Updated: Feb 17, 2015


Pulmonic regurgitation is seldom clinically significant. However, symptoms of right-sided heart failure can occur when the severity and duration of the regurgitation result in right ventricular enlargement and decompensation. Dyspnea on exertion is the most common complaint. Easy fatigability, light-headedness, peripheral edema, chest pain, palpitations, and frank syncope may occur in patients with any cause of right-sided heart failure and do little to elucidate the etiology of the right-sided failure. Patients who experience these symptoms may attribute them to poor physical fitness or anxiety, delaying evaluation until their condition worsens. In more advanced presentations of right-sided heart failure, abdominal distension secondary to ascites, right upper quadrant pain secondary to hepatic distension, and early satiety may occur.

Other symptoms specific to the underlying disease process causing pulmonic regurgitation may occur. Such disease processes include connective-tissue disease, infective endocarditis, carcinoid heart disease, rheumatic heart disease, and primary or secondary pulmonary hypertension. For example, hemoptysis is generally not associated with pulmonic regurgitation per se, but, in severe pulmonary hypertension causing pulmonic regurgitation, it may occur as a result of the associated pulmonary arteriole rupture and hemorrhage and/or parenchymal inflammation.



Jugular venous pressure (JVP) is usually increased. Often, an increased A wave is present, but this may be less apparent when significant tricuspid regurgitation with a dominant V wave is also present. When right ventricular enlargement is present, a palpable impulse (lift or heave) is usually present at the left lower sternal border. Palpable pulmonary artery pulsation at the left upper sternal border may be present in the setting of significant pulmonary artery dilatation. With significant pulmonary hypertension, pulmonic valve closure can be palpated.

The pulmonic component of the second heart sound (P2) is inaudible in the absence of a pulmonic valve, whether congenital or secondary to surgical resection. In pulmonic regurgitation due to pulmonary hypertension, P2 is accentuated; with increased right ventricular end-diastolic volume, the ejection time is increased, P2 is delayed, and the S2 split is widened.

A low-pressure regurgitant flow across the pulmonic valve, as occurs when the pulmonary arterial pressure is normal, is heard as a brief, decrescendo early diastolic murmur at the upper left sternal border. It is made louder by squatting or inspiration and softer by Valsalva maneuvers or expiration.
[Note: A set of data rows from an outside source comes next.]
/-- R173, R175: a host port reports a completion error for an access of the running command of a loom or carter, to the page
of `va`: the engine stalls. -/
def engineErrorAt (e : Engine) (va : Nat) (s : State) : State :=
  let onHost (cluster : Nat) (job : BitVec 16) : Bool := match translate cluster job va false s with
    | .ok x => isHostPa (leafPa x.leaf x.lg va)
    | .error _ => false
  match e with
  | .loom y t =>
    (match tget [] (getLoom s y).queues t with
      | c :: r =>
        if c.started ∧ !c.stalled ∧ onHost (y / 8) c.job then
          match loomErrorAt y c va s with
          | .more c s => modLoom y (fun l => { l with queues := tset l.queues t (c :: r) }) s
          | _ => s
        else s
      | [] => s)
  | .carter n =>
    let q := getCarter s n
    (match q.queue with
      | c :: _ =>
        if q.started ∧ !q.stalled ∧ q.cls.isNone ∧ onHost (n / 16) c.job then
          match carterStall n va 5 false s with
          | .go s | .wait s => s
          | .hole => s
        else s
      | [] => s)

/-! ### Soft errors (R178, R358) -/

/-- R358: one count of a die advances and saturates; counts 2 mem and 2 mem + 1 of memory `mem` of R368. -/
def countError (die n : Nat) (s : State) : State :=
  modDie die (fun d => { d with errs := tset d.errs n (min (tget 0 d.errs n + 1) (2 ^ 32 - 1)) }) s

/-- R278, R368: UNIT and ADDR of the record of a soft error: the tile and address of a local-store word, the loom of an
accumulator block, the physical address of a word of HBM or of its memory-side cache. -/
def errorPlace (s : State) (mem target : Nat) : Nat × Word :=
  match mem with
  | 0 => ((getTile s (keySite target)).logical, localAbs target)
  | 1 => (0x400 + target / 64 % 64, Config.recordAddr 0x09 target)
  | n => ((Config.recordUnit n).toNat, BitVec.ofNat 64 target)

/-- R178: a soft error. A corrected one changes no value; an uncorrectable word of a store is marked poisoned, and an
accumulator block with an uncorrectable cell is POISONED (`target` is 64 yard + block). -/
def softError (die mem : Nat) (corrected : Bool) (target : Nat) (s : State) : State :=
  let kind := if corrected then 0x08 else 0x09
  let at' := errorPlace s mem target
  let s := countError die (2 * mem + b2n (!corrected)) s
  let s := logTo die [mkLog s kind (if corrected then 0 else 5) 0 0 at'.1 die at'.2 (BitVec.ofNat 64 mem) 0] s
  if corrected then s
  else if mem = 1 then
    modLoom (target / 64) (fun l => { l with blocks := l.blocks.map fun b =>
      if b.1 = target % 64 ∧ b.2.st ≠ .empty then (b.1, { b.2 with st := .poisoned, fclass := 5 }) else b }) s
  else poisonKeys [target] s

/-- R358: the scribe of a die reads and clears the eight counts. -/
def readErrors (die : Nat) (s : State) : State :=
  emit (.counts die ((List.range 8).map fun n => tget 0 (getDie s die).errs n)) (modDie die (fun d => { d with errs := [] }) s)

/-! ### The watchdog period (R34) -/

/-- R34: the stewards set the watchdog period of a booth. -/
def setPeriod (job booth cycles : Nat) (s : State) : State :=
  let bk := 65536 * job + booth
  if (lookup s.booths bk).isSome then modBooth bk (fun b => { b with period := cycles }) s else s

end Sys2Proof.Machine
end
An S3 or S4 may be noted at the left mid-to-lower sternal border because of the presence of right ventricular hypertrophy or failure and is augmented by inspiration.

The Graham Steell murmur of pulmonary hypertension is a high-pitched, early diastolic decrescendo murmur noted over the left upper-to-left midsternal area and is a result of high-velocity regurgitant flow across an incompetent pulmonic valve. The regurgitant flow murmur may be present during the whole of diastole because there is a pulmonary-to-right ventricular pressure gradient throughout this time period. Typically, the murmur occurs in severe pulmonary hypertension when the pulmonary artery systolic pressure is more than 60 mm Hg. The quality of this high-pitched early decrescendo diastolic murmur is identical to that of aortic insufficiency. However, the peripheral manifestations of aortic insufficiency are absent. The associated findings of tricuspid regurgitation are frequently present, that is, prominent JVP with surging V waves, holosystolic murmur at the lower left sternal border (louder with inspiration), and enlarged, pulsatile liver.



Significant pulmonic regurgitation occurs variably as a complication of various conditions.

Primary and pulmonary hypertension

Primary pulmonary hypertension occurs in approximately 1 instance per 500,000 cases. This diagnosis can be made only after all other causes have been excluded.

Secondary pulmonary hypertension (multiple causes) is the most common cause of pulmonic regurgitation in adults.

Tetralogy of Fallot

Tetralogy of Fallot, especially with congenital absence of the pulmonary valve or postoperative following surgical repair of this condition (eg, pulmonary valvotomy), may cause significant pulmonic regurgitation.

Infective endocarditis

In rare cases, infective endocarditis results in significant pulmonic regurgitation. It may occur in an intravenous drug user or an individual with an atrial septal defect and a large left-to-right intracardiac shunt.

Rheumatic and carcinoid heart diseases

In rheumatic heart disease leading to significant pulmonic regurgitation, the pulmonary valve is affected following mitral, aortic, and tricuspid valve involvement.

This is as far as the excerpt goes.